(Collected data entries)
= = = = = = =

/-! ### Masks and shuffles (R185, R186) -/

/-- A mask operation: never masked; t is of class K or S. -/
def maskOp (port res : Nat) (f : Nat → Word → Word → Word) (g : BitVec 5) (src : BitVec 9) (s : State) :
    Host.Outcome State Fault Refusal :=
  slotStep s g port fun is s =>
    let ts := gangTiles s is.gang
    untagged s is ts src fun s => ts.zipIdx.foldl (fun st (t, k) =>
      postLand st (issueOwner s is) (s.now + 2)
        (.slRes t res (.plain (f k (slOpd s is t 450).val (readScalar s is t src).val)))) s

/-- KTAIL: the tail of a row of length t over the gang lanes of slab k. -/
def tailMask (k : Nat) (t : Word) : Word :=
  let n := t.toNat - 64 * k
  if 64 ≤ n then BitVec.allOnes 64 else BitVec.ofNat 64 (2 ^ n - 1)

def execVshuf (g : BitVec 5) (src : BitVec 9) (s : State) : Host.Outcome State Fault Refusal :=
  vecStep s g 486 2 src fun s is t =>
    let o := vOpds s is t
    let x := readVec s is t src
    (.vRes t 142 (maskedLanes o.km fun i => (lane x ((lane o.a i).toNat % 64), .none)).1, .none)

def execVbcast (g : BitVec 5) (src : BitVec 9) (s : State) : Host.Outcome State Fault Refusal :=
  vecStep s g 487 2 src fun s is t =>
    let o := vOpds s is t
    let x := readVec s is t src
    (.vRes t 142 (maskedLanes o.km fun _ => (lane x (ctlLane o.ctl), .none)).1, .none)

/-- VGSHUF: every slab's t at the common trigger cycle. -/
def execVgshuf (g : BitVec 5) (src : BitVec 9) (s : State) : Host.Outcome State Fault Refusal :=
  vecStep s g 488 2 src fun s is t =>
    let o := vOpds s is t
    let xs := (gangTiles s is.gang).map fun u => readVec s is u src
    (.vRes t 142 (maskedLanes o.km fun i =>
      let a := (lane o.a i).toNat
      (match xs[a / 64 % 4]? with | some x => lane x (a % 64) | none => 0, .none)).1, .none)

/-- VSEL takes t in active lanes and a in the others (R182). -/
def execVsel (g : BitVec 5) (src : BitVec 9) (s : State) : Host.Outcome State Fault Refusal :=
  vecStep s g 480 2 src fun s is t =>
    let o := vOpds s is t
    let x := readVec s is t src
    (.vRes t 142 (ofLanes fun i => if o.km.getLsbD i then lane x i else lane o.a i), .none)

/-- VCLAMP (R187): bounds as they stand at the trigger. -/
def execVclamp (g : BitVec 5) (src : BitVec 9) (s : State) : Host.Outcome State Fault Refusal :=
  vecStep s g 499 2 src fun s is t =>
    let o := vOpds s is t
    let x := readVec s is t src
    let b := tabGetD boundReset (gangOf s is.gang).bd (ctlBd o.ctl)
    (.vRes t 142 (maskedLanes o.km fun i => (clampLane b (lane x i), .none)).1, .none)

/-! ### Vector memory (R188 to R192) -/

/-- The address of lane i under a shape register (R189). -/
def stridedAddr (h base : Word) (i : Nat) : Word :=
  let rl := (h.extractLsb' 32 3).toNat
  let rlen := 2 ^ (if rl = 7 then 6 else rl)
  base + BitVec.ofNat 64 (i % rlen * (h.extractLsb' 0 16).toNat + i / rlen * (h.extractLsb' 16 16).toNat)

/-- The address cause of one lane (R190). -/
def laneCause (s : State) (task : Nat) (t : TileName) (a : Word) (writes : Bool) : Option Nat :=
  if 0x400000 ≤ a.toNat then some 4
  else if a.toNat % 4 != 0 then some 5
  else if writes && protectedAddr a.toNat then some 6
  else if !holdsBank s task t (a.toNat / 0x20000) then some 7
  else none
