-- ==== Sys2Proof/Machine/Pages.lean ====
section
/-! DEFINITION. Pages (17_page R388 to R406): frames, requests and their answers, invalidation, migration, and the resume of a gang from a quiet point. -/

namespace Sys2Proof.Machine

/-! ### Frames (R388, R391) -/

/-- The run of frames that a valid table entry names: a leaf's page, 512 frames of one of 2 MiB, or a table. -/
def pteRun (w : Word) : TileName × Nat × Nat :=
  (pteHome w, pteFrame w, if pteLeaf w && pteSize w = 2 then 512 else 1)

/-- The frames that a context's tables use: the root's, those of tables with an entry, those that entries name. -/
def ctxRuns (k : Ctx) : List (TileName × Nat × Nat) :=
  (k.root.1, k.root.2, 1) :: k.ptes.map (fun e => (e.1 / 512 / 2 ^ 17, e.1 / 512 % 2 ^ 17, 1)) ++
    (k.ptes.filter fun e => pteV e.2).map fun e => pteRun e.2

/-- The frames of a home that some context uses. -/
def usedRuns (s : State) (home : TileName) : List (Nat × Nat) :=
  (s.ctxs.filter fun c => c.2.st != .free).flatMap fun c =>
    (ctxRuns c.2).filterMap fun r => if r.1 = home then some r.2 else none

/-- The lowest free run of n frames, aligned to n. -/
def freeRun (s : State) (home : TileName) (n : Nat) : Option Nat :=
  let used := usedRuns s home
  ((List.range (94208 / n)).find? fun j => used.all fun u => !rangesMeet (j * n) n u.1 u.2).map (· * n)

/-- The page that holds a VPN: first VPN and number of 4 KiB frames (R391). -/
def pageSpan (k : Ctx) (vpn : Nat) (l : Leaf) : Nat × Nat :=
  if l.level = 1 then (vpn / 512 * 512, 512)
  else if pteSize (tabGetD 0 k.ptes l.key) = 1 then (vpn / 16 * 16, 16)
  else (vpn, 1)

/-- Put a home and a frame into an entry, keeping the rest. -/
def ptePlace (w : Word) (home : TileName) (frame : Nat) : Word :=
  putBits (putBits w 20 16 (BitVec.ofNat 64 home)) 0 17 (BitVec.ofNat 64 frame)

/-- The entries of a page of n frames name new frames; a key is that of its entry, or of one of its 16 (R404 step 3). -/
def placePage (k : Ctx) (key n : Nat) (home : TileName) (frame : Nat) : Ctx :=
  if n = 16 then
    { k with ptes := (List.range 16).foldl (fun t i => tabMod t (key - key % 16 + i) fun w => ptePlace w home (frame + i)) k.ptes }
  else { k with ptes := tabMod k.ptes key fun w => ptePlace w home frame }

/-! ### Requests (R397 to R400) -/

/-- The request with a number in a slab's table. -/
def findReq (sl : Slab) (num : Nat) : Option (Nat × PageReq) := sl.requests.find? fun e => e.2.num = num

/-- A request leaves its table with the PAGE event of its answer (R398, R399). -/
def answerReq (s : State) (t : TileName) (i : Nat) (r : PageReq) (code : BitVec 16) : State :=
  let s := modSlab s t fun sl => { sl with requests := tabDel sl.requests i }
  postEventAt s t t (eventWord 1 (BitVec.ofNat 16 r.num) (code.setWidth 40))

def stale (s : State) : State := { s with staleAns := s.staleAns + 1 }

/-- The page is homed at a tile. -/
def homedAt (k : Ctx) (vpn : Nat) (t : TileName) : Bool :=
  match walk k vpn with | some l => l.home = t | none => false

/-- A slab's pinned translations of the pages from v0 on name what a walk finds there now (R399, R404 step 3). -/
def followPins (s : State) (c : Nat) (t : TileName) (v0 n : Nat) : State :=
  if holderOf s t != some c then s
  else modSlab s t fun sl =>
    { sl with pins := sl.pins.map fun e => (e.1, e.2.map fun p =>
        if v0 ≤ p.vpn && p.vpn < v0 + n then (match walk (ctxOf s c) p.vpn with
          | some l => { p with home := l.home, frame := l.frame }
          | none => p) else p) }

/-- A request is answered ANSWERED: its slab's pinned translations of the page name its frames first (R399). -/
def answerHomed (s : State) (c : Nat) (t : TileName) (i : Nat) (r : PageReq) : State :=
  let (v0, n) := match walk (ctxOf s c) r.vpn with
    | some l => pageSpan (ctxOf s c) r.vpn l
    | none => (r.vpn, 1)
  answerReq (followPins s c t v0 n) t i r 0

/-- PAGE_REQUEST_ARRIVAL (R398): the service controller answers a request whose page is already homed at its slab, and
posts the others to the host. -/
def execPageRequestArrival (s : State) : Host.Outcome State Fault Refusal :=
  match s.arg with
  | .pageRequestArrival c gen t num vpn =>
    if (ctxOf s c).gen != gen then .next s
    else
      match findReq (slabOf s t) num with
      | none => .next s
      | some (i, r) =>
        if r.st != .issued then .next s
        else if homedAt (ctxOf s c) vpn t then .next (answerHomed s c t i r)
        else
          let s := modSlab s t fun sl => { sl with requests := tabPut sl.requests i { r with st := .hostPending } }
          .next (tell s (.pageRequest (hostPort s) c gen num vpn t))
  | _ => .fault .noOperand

= = = = = = =

#### WHAT YOU ARE ASKED TO DO:
Could you restate, word for word, the lines above from the one with "context uses. -/" to the one with "((List.range (94208 /", both included?

#### ANSWER FOR THE TASK:
/-- The frames of a home that some context uses. -/
def usedRuns (s : State) (home : TileName) : List (Nat × Nat) :=
  (s.ctxs.filter fun c => c.2.st != .free).flatMap fun c =>
    (ctxRuns c.2).filterMap fun r => if r.1 = home then some r.2 else none

/-- The lowest free run of n frames, aligned to n. -/
def freeRun (s : State) (home : TileName) (n : Nat) : Option Nat :=
  let used := usedRuns s home
  ((List.range (94208 / n)).find? fun j => used.all fun u => !rangesMeet (j * n) n u.1 u.2).map (· * n)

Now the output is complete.